Ginsburg’s reasoning makes sense if you think an employer should be made to pay damages to an employee if anything bad ever happens to that employee in the workplace. It makes much less sense if you think the employer should pay only for bad things that it could have either anticipated or reasonably prevented.
Contrary to Ginsburg’s contention, the court’s definition of a supervisor does not give an employer a free pass. An employer who receives a complaint should make a good-faith effort to investigate the claim. If necessary, the employer should take immediate steps to discipline the offender and stop the inappropriate behavior. Either way, an employer should never retaliate against the employee who made the complaint, which is crucial in making sure employees actually do come forward in cases of lateral harassment.

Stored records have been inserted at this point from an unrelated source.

theorem canon_execSqeNop (x0 : KCmd) (x1 : State) (h1 : Canon x1) : CanonR (execSqeNop x0 x1) := by
  unfold execSqeNop
  repeat' with_reducible first | assumption | apply canon_State_done | apply canon_next_intro

theorem canon_execTaskRunHeadTimeout (x0 : Fin 1024) (x1 : State) (h1 : Canon x1)
    : CanonR (execTaskRunHeadTimeout x0 x1) := by
  unfold execTaskRunHeadTimeout
  repeat' first
    | with_reducible
        first | assumption | apply canon_State_sqeRefuse | apply canon_State_updQ | apply canon_next_intro
              | apply canon_iteR
    | split

theorem canon_execCqeHoldRelease (x0 : Fin 1024) (x1 : State) (h1 : Canon x1)
    : CanonR (execCqeHoldRelease x0 x1) := by
  unfold execCqeHoldRelease
  repeat' first
    | with_reducible
        first | assumption | apply canon_State_writeCqe | apply canon_State_updQ | apply canon_next_intro
              | apply canon_iteR
    | split
    | dsimp only

theorem canon_execCqeHoldTimeout (x0 : Fin 1024) (x1 : State) (h1 : Canon x1)
    : CanonR (execCqeHoldTimeout x0 x1) := by
  unfold execCqeHoldTimeout
  repeat' first
    | with_reducible
        first | assumption | apply canon_State_queueFault | apply canon_State_updQ | apply canon_State_irqEvent
              | apply canon_next_intro | apply canon_ite | apply canon_iteR
    | split

theorem canon_execCqCoalesceTimeout (x0 : Fin 1024) (x1 : State) (h1 : Canon x1)
    : CanonR (execCqCoalesceTimeout x0 x1) := by
  unfold execCqCoalesceTimeout
  repeat' with_reducible
    first | assumption | apply canon_State_signalQ | apply canon_next_intro | apply canon_iteR

theorem canon_State_queueDrain (x0 : State) (x1 : Nat) (h0 : Canon x0) : Canon (State.queueDrain x0 x1) := by
  unfold State.queueDrain
  repeat' first
    | with_reducible first | assumption | apply canon_State_sqeRefuse | apply canon_State_updQ
    | split

theorem canon_State_writeSqCfg (x0 : State) (x1 : Nat) (x2 : W32) (x3 : Bool) (h0 : Canon x0)
    : Canon (State.writeSqCfg x0 x1 x2 x3) := by
  unfold State.writeSqCfg
  repeat' with_reducible
    first | assumption | apply canon_State_queueDrain | apply canon_State_updQ | apply canon_ite

theorem canon_execSqCfgWrite (x0 : AccessPath) (x1 : Fin 1024) (x2 : W32) (x3 : Bool) (x4 : State) (h4 : Canon x4)
    : CanonR (execSqCfgWrite x0 x1 x2 x3 x4) := by
  unfold execSqCfgWrite
  repeat' with_reducible
    first | assumption | intro _ | apply canon_State_writeSqCfg | apply canon_State_onCsr | apply canon_next_intro

theorem canon_execQueueDrained (x0 : Fin 1024) (x1 : State) (h1 : Canon x1) : CanonR (execQueueDrained x0 x1) := by
  unfold execQueueDrained
  repeat' with_reducible
    first | assumption | apply canon_State_updQ | apply canon_next_intro | apply canon_iteR

theorem canon_State_queueOff (x0 : State) (x1 : Nat) (h0 : Canon x0) : Canon (State.queueOff x0 x1) := by
  unfold State.queueOff
  repeat' with_reducible
    first | assumption | intro _ | apply canon_State_slotCleared | apply canon_State_queueFault
          | apply canon_State_updQ | apply canon_State_dropOwed | apply canon_foldl | apply canon_ite

theorem canon_execCoreWaitTimeout (x0 : Fin 1200) (x1 : State) (h1 : Canon x1)
    : CanonR (execCoreWaitTimeout x0 x1) := by
  unfold execCoreWaitTimeout
  repeat' first
    | with_reducible
        first | assumption | apply canon_State_updCore | apply canon_State_tearCluster | apply canon_State_coreFault
              | apply canon_next_intro | apply canon_iteR
    | split
    | dsimp only

theorem canon_State_secFault (x0 : State) (x1 : Nat) (h0 : Canon x0) : Canon (State.secFault x0 x1) := by
  unfold State.secFault
  repeat' with_reducible first | assumption | apply canon_State_fault

theorem canon_State_msixRelease (x0 : State) (h0 : Canon x0) : Canon (State.msixRelease x0) := by
  unfold State.msixRelease
  repeat' with_reducible first | assumption | (simp only [canon_mk_iff]; apply canon_fold)

theorem canon_State_ideSettle (x0 : State) (h0 : Canon x0) : Canon (State.ideSettle x0) := by
  unfold State.ideSettle
  repeat' with_reducible
    first | assumption | apply canon_State_secFault | apply canon_State_msixRelease | apply canon_ite
          | (simp only [canon_mk_iff]; apply canon_fold)

theorem canon_State_pwrSettle (x0 : State) (h0 : Canon x0) : Canon (State.pwrSettle x0) := by
  unfold State.pwrSettle
  repeat' with_reducible first | assumption | apply canon_ite | (simp only [canon_mk_iff]; apply canon_fold)

theorem canon_State_stewardBack (x0 : State) (h0 : Canon x0) : Canon (State.stewardBack x0) := by
  unfold State.stewardBack
  repeat' with_reducible
    first | assumption | apply canon_State_pwrSettle | (simp only [canon_mk_iff]; apply canon_fold)

theorem canon_State_updHost (x0 : State) (x1 : HostState → HostState) (h0 : Canon x0)
    : Canon (State.updHost x0 x1) := by
  unfold State.updHost
  repeat' with_reducible first | assumption | (simp only [canon_mk_iff]; apply canon_fold)

theorem canon_State_hostLineWrite (x0 : State) (x1 : Nat) (x2 : List Byte) (x3 : Bool) (h0 : Canon x0)
    : Canon (State.hostLineWrite x0 x1 x2 x3) := by
  unfold State.hostLineWrite
  repeat' first
    | with_reducible first | assumption | apply canon_State_headerWrite | apply canon_State_writeDA
    | split

theorem canon_State_setSnoop (x0 : State) (x1 : Nat) (x2 : Option SnoopState) (h0 : Canon x0)
    : Canon (State.setSnoop x0 x1 x2) := by
  unfold State.setSnoop
  repeat' with_reducible first | assumption | apply canon_State_updHost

Retaliation was at the heart of this week’s other little-noticed decision of importance to employers. In University of Texas Southwestern Medical Center v. Nassar, an employee alleged that his employer retaliated against him for making a discrimination complaint. The employer, which had revoked an offer of employment to the complainant, said it would have withdrawn the offer regardless of any intent to retaliate. In another 5-4 decision, the Supreme Court ruled that an employee who claims to be a victim of retaliation must show that the adverse action would not have occurred but for the alleged retaliation.
This is a tougher standard for the employee claiming retaliation to meet, compared to what is required of an employee who simply says he or she was subject to illegal discrimination. In non-retaliation cases, the employee must only prove that the protected category at play, such as race, gender or religion, was a “substantial” or “motivating” factor in an employment decision. Proving the action would have happened anyway can shield the employer from damages, though not injuctive relief or legal fees.

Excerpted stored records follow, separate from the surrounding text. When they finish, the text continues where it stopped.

-- ==== Sys2Proof/Laws/Canon6.lean ====
section
/-! SUPPORT. Part 6 of the lemmas that say, one a function, that it keeps `Canon`. -/
namespace Sys2Proof.Machine
open Sys2Proof
set_option maxRecDepth 4000

theorem canon_execHcBflipGo (x0 : AccessPath) (x1 : W32) (x2 : State) (h2 : Canon x2)
    : CanonR (execHcBflipGo x0 x1 x2) := by
  unfold execHcBflipGo
  repeat' with_reducible
    first | assumption | intro _ | apply canon_State_writeBflip | apply canon_State_onCsr | apply canon_next_intro

theorem canon_execBiasFlipComplete (x0 : State) (h0 : Canon x0) : CanonR (execBiasFlipComplete x0) := by
  unfold execBiasFlipComplete
  repeat' with_reducible
    first | assumption | apply canon_State_updHost | apply canon_next_intro | apply canon_iteR

theorem canon_State_writeLcw (x0 : State) (x1 : W32) (h0 : Canon x0) : Canon (State.writeLcw x0 x1) := by
  unfold State.writeLcw
  repeat' with_reducible
    first | assumption | apply canon_State_updHost | apply canon_ite | (simp only [canon_mk_iff]; apply canon_fold)

theorem canon_execHcLcwWrite (x0 : AccessPath) (x1 : W32) (x2 : State) (h2 : Canon x2)
    : CanonR (execHcLcwWrite x0 x1 x2) := by
  unfold execHcLcwWrite
  repeat' with_reducible
    first | assumption | intro _ | apply canon_State_writeLcw | apply canon_State_onCsr | apply canon_next_intro

theorem canon_execBusMasterEnableWrite (x0 : Fin 17) (x1 : Bool) (x2 : State) (h2 : Canon x2)
    : CanonR (execBusMasterEnableWrite x0 x1 x2) := by
  unfold execBusMasterEnableWrite
  repeat' with_reducible
    first | assumption | apply canon_State_updFunc | apply canon_State_msixRelease | apply canon_next_intro

theorem canon_execVfPowerStateWrite (x0 : Fin 16) (x1 : Bool) (x2 : State) (h2 : Canon x2)
    : CanonR (execVfPowerStateWrite x0 x1 x2) := by
  unfold execVfPowerStateWrite
  repeat' with_reducible
    first | assumption | apply canon_State_updFunc | apply canon_State_msixRelease | apply canon_next_intro

theorem canon_execVfFlr (x0 : Fin 16) (x1 : State) (h1 : Canon x1) : CanonR (execVfFlr x0 x1) := by
  unfold execVfFlr
  repeat' with_reducible
    first | assumption | intro _ | apply canon_State_groupClose | apply canon_State_updGroup
          | apply canon_State_updFunc | apply canon_State_queueOff | apply canon_State_updHost | apply canon_foldl
          | apply canon_next_intro

theorem canon_execPfFlr (x0 : State) (h0 : Canon x0) : CanonR (execPfFlr x0) := by
  unfold execPfFlr
  repeat' first
    | with_reducible assumption
    | exact rstOk_of fun _ h => h
    | with_reducible first | apply canon_State_deviceReset | apply canon_next_intro | apply canon_iteR

theorem canon_execHostLinkUp (x0 : BitVec 2) (x1 : BitVec 5) (x2 : Bool) (x3 : State) (h3 : Canon x3)
    : CanonR (execHostLinkUp x0 x1 x2 x3) := by
  unfold execHostLinkUp
  repeat' with_reducible
    first | assumption | apply canon_State_updHost | apply canon_next_intro | apply canon_iteR

theorem canon_State_breakReservoir (x0 : State) (h0 : Canon x0) : Canon (State.breakReservoir x0) := by
  unfold State.breakReservoir
  repeat' with_reducible
    first | assumption | intro _ | apply canon_State_breakModel | apply canon_foldl | apply canon_ite

theorem canon_State_linkDown (x0 : State) (h0 : Canon x0) : Canon (State.linkDown x0) := by
  unfold State.linkDown
  extract_lets dirty s1 s2 s3 h
  have h1 : Canon s1 := by
    apply canon_foldr _ h0
    intro r st hs
    exact canon_mk (canonParts_cells hs (wf_writeCells (canon_cells hs)))
  have h2 : Canon s2 := by
    apply canon_foldl _ h1
    intro st r hs
    exact canon_mk (canonParts_cells hs (wf_writeCells (canon_cells hs)))
  have h3 : Canon s3 := by
    apply canon_foldl _ h2
    intro st w hs
    exact canon_ite (canon_State_writeDA _ _ _ _ hs) hs
  clear_value s1 s2 s3 h dirty
  apply canon_State_ideSettle
  apply canon_State_hostFault
  apply canon_State_breakReservoir
  exact h3

theorem canon_execHostLinkDown (x0 : State) (h0 : Canon x0) : CanonR (execHostLinkDown x0) := by
  unfold execHostLinkDown
  repeat' with_reducible
    first | assumption | apply canon_State_linkDown | apply canon_next_intro | apply canon_iteR

theorem canon_execIdeIntegrityFailure (x0 : State) (h0 : Canon x0) : CanonR (execIdeIntegrityFailure x0) := by
  unfold execIdeIntegrityFailure
  repeat' with_reducible
    first | assumption | apply canon_State_linkDown | apply canon_State_hostFault | apply canon_next_intro
          | apply canon_iteR

theorem canon_execIdeKeyRefresh (x0 : State) (h0 : Canon x0) : CanonR (execIdeKeyRefresh x0) := by
  unfold execIdeKeyRefresh
  repeat' with_reducible first | assumption | apply canon_next_intro

theorem canon_execIdeKmKeyProgram (x0 x1 : Bool) (x2 : State) (h2 : Canon x2)
    : CanonR (execIdeKmKeyProgram x0 x1 x2) := by
  unfold execIdeKmKeyProgram
  repeat' with_reducible
    first | assumption | apply canon_State_ideSettle | apply canon_State_updHost | apply canon_next_intro
          | apply canon_iteR

theorem canon_State_writeIntSts (x0 : State) (x1 : W32) (h0 : Canon x0) : Canon (State.writeIntSts x0 x1) := by
  unfold State.writeIntSts
  repeat' with_reducible first | assumption | (simp only [canon_mk_iff]; apply canon_fold)

theorem canon_State_writeIntCtl (x0 : State) (x1 : W32) (h0 : Canon x0) : Canon (State.writeIntCtl x0 x1) := by
  unfold State.writeIntCtl
  repeat' with_reducible first | assumption | (simp only [canon_mk_iff]; apply canon_fold)

theorem canon_State_unitOut (x0 : State) (x1 : UnitKind) (x2 : Nat) (h0 : Canon x0)
    : Canon (State.unitOut x0 x1 x2) := by
  unfold State.unitOut
  repeat' first
    | with_reducible
        first | assumption | intro _ | apply canon_State_partReset | apply canon_State_pairDown
              | apply canon_State_dieReset | apply canon_foldl | apply canon_ite
    | split

theorem canon_State_charge (x0 : State) (x1 : UnitKind) (x2 : Nat) (h0 : Canon x0)
    : Canon (State.charge x0 x1 x2) := by
  unfold State.charge
  repeat' with_reducible
    first | assumption | apply canon_State_chargeUnit | apply canon_State_unitOut | apply canon_ite

theorem canon_execPatrolTest (x0 : Fin 5) (x1 : Nat) (x2 : Bool) (x3 : State) (h3 : Canon x3)
    : CanonR (execPatrolTest x0 x1 x2 x3) := by
  unfold execPatrolTest
  repeat' with_reducible
    first | assumption | apply canon_State_healthFault | apply canon_State_charge | apply canon_next_intro
          | apply canon_iteR

theorem canon_execSuspectClear (x0 : Fin 5) (x1 : Nat) (x2 : State) (h2 : Canon x2)
    : CanonR (execSuspectClear x0 x1 x2) := by
  unfold execSuspectClear
  repeat' with_reducible
    first | assumption | apply canon_State_healthAge | apply canon_next_intro | apply canon_ite

theorem canon_State_fragLost (x0 : State) (x1 : Frag) (h0 : Canon x0) : Canon (State.fragLost x0 x1) := by
  unfold State.fragLost
  repeat' first
    | with_reducible
        first | assumption | intro _ | apply canon_State_tableCount | apply canon_State_updFrag
              | apply canon_State_listFail | apply canon_State_updList | apply canon_State_listTry
              | apply canon_State_cannotArrive | apply canon_foldl | apply canon_ite
    | split

theorem canon_State_fragHit (x0 : State) (x1 : Frag → Bool) (x2 : Nat) (h0 : Canon x0)
    : Canon (State.fragHit x0 x1 x2) := by
  unfold State.fragHit
  repeat' first
    | with_reducible first | assumption | apply canon_State_fragLost
    | split

theorem canon_State_unitFault (x0 : State) (x1 x2 x3 x4 : Nat) (h0 : Canon x0)
    : Canon (State.unitFault x0 x1 x2 x3 x4) := by
  unfold State.unitFault
  repeat' with_reducible first | assumption | apply canon_State_fault

theorem canon_State_updateUnitFault (x0 : State) (x1 x2 : Nat) (h0 : Canon x0)
    : Canon (State.updateUnitFault x0 x1 x2) := by
  unfold State.updateUnitFault
  repeat' with_reducible
    first | assumption | intro _ | apply canon_State_stackFault | apply canon_State_charge
          | apply canon_State_batchStop | apply canon_foldl | (simp only [canon_mk_iff]; apply canon_fold)

theorem canon_State_hostLineLost (x0 : State) (x1 : Nat) (h0 : Canon x0) : Canon (State.hostLineLost x0 x1) := by
  unfold State.hostLineLost
  repeat' first
    | with_reducible
        first | assumption | intro _ | apply canon_State_hostFault | apply canon_State_breakModel | apply canon_foldl
              | apply canon_ite
    | split
    | with_reducible
        first | (simp only [canon_mk_iff]; refine canonParts_cells (by assumption) ?_) | refine wf_writeCells ?_
              | exact canon_cells (by assumption)

theorem canon_State_otherRead (x0 : State) (x1 : Nat) (h0 : Canon x0) : Canon (State.otherRead x0 x1) := by
  unfold State.otherRead
  repeat' first
    | with_reducible first | assumption | apply canon_State_sramFault
    | split
    | with_reducible
        first | (simp only [canon_mk_iff]; refine canonParts_cells (by assumption) ?_) | refine wf_setPoison ?_
              | exact canon_cells (by assumption)

theorem canon_State_countPairCe (x0 : State) (x1 : Nat) (h0 : Canon x0) : Canon (State.countPairCe x0 x1) := by
  unfold State.countPairCe
  repeat' with_reducible
    first | assumption | apply canon_State_countCe | apply canon_State_unitOut | apply canon_ite

theorem canon_execCheckFailure (x0 : Check) (x1 : State) (h1 : Canon x1) : CanonR (execCheckFailure x0 x1) := by
  unfold execCheckFailure
  repeat' first
    | with_reducible assumption
    | exact rstOk_of fun _ h => h
    | with_reducible
        first | apply canon_State_stackFault | apply canon_State_unitFault | apply canon_State_coreMismatch
              | apply canon_State_ioEnd | apply canon_State_dirCheckSet | apply canon_State_updateUnitFault
              | apply canon_State_loseTags | apply canon_State_countCe | apply canon_State_tearCluster
              | apply canon_State_intFault | apply canon_State_otherRead | apply canon_State_hostLineLost
              | apply canon_State_charge | apply canon_State_countPairCe | apply canon_State_deviceReset
              | apply canon_State_sramFault | apply canon_State_dieReset | apply canon_State_aqFault
              | apply canon_State_fragHit | apply canon_next_intro
    | split
    | with_reducible
        first | (simp only [canon_mk_iff]; refine canonParts_cells (by assumption) ?_) | refine wf_setPoison ?_
              | exact canon_cells (by assumption)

This is a technical issue, but still an important one. Anti-discrimination laws cannot work unless they protect victims from retaliation for complaining. Employers who want to do the right thing should encourage victimized employees to come forward, not deter them from doing so. It is difficult for an employee to get inside the mind of an employer to show, for example, that a demotion or reassignment would not have occurred “but for” the fact that the employee had previously complained of misconduct.

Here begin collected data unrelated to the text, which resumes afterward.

-- ==== Sys2Proof/Laws/Frames.lean ====
section
/-! SUPPORT. What the shared operations leave alone, said once for each: writes by device address change memory, the
channels, the coders, the model-cache tags and the mirroring marks; reports change the fault store, the backup records,
the hub's summary, the host interface, what is sent and the free counter. Every other field is kept:
`congrArg` of its projection on the lemma. -/
namespace Sys2Proof.Machine
open Sys2Proof
set_option maxRecDepth 4000

/-- A state but for what a write by device address may change. -/
def State.butMem (s : State) : State :=
  { s with mem := State.reset.mem, ch := State.reset.ch, cx := State.reset.cx, sc := State.reset.sc, pl := State.reset.pl }

theorem butMem_upd {t u : State} {v0 v1 v2 v3 v4} (h : t.butMem = u) :
    State.butMem { t with mem := v0, ch := v1, cx := v2, sc := v3, pl := v4 } = u := h
theorem butMem_foldl {α : Type} {f : State → α → State} {s u : State} {l : List α}
    (hf : ∀ st x, (f st x).butMem = st.butMem) (h : s.butMem = u) : (l.foldl f s).butMem = u := by
  induction l generalizing s with
  | nil => exact h
  | cons a l ih => exact ih ((hf _ _).trans h)
theorem butMem_ite {c : Prop} [Decidable c] {a b u : State} (ha : a.butMem = u) (hb : b.butMem = u) :
    (if c then a else b).butMem = u := by split <;> assumption

theorem butMem_noteWrite (x0 : State) (x1 : Nat) :
    (State.noteWrite x0 x1).butMem = x0.butMem := by
  unfold State.noteWrite
  repeat' first
    | with_reducible
        first | rfl | assumption | intro _ | apply butMem_foldl | apply butMem_ite | refine butMem_upd ?_
    | split
    | dsimp only
    | rfl

theorem butMem_updCx (x0 : State) (x1 : Nat) (x2 : CxStack → CxStack) :
    (State.updCx x0 x1 x2).butMem = x0.butMem := rfl

theorem butMem_storeBlock (x0 : State) (x1 : Nat) (x2 : Nat) (x3 : Bool) (x4 : Nat) (x5 : List Byte) (x6 : Option Nat) :
    (State.storeBlock x0 x1 x2 x3 x4 x5 x6).butMem = x0.butMem := by
  unfold State.storeBlock
  repeat' first
    | with_reducible
        first | rfl | assumption | intro _ | refine (butMem_noteWrite _ _).trans ?_
              | refine (butMem_updCx _ _ _).trans ?_ | apply butMem_foldl | apply butMem_ite
              | refine butMem_upd ?_
    | split
    | dsimp only
    | rfl

theorem butMem_compressBlock (x0 : State) (x1 : Region) (x2 : Option Nat) (x3 : Nat) (x4 : Nat) (x5 : Bool) (x6 : List Byte) :
    (State.compressBlock x0 x1 x2 x3 x4 x5 x6).butMem = x0.butMem := by
  unfold State.compressBlock
  refine butMem_ite (butMem_storeBlock _ _ _ _ _ _ _) ?_
  generalize ((x0.chooseCbk x1 x2).bind fun i => (encodeBlock i (x0.codebook i) x6).map fun e => (i, e)) = o
  rcases o with _ | ⟨i, l, enc⟩
  · exact (butMem_updCx _ _ _).trans (butMem_storeBlock _ _ _ _ _ _ _)
  · exact butMem_storeBlock _ _ _ _ _ _ _

theorem butMem_poisonBlock (x0 : State) (x1 : Nat) (x2 : Nat) (x3 : Bool) :
    (State.poisonBlock x0 x1 x2 x3).butMem = x0.butMem := by
  unfold State.poisonBlock
  repeat' first
    | with_reducible
        first | rfl | assumption | intro _ | refine (butMem_storeBlock _ _ _ _ _ _ _).trans ?_
              | apply butMem_foldl | apply butMem_ite | refine butMem_upd ?_
    | split
    | dsimp only
    | rfl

On the other hand, employers do things for a lot of reasons, and often more than one applies in a particular decision. We should avoid creating situations in which a poorly performing employee, sensing that his or her job is in jeopardy, is motivated to bring a discrimination complaint in order to claim that any ensuing discharge or demotion had some vague connection to reporting the incident and was, therefore, retaliatory.
In practice, I imagine employees will simply take the position that the alleged retaliatory act would not have occurred “but for” the desire to retaliate. Employers will then be obliged to demonstrate that they would have taken the same action even if no complaint had ever been made. This is a fair result. These days, any knowledgeable employer tries to keep well-documented files to support future assertions that any given personnel decision was made for the right reasons.
You may not have heard much about these two cases this week. They certainly do not command the public’s attention the way trending topics like gay marriage and voting rights do. But they matter a lot to everyone who draws a paycheck and to everyone who issues one.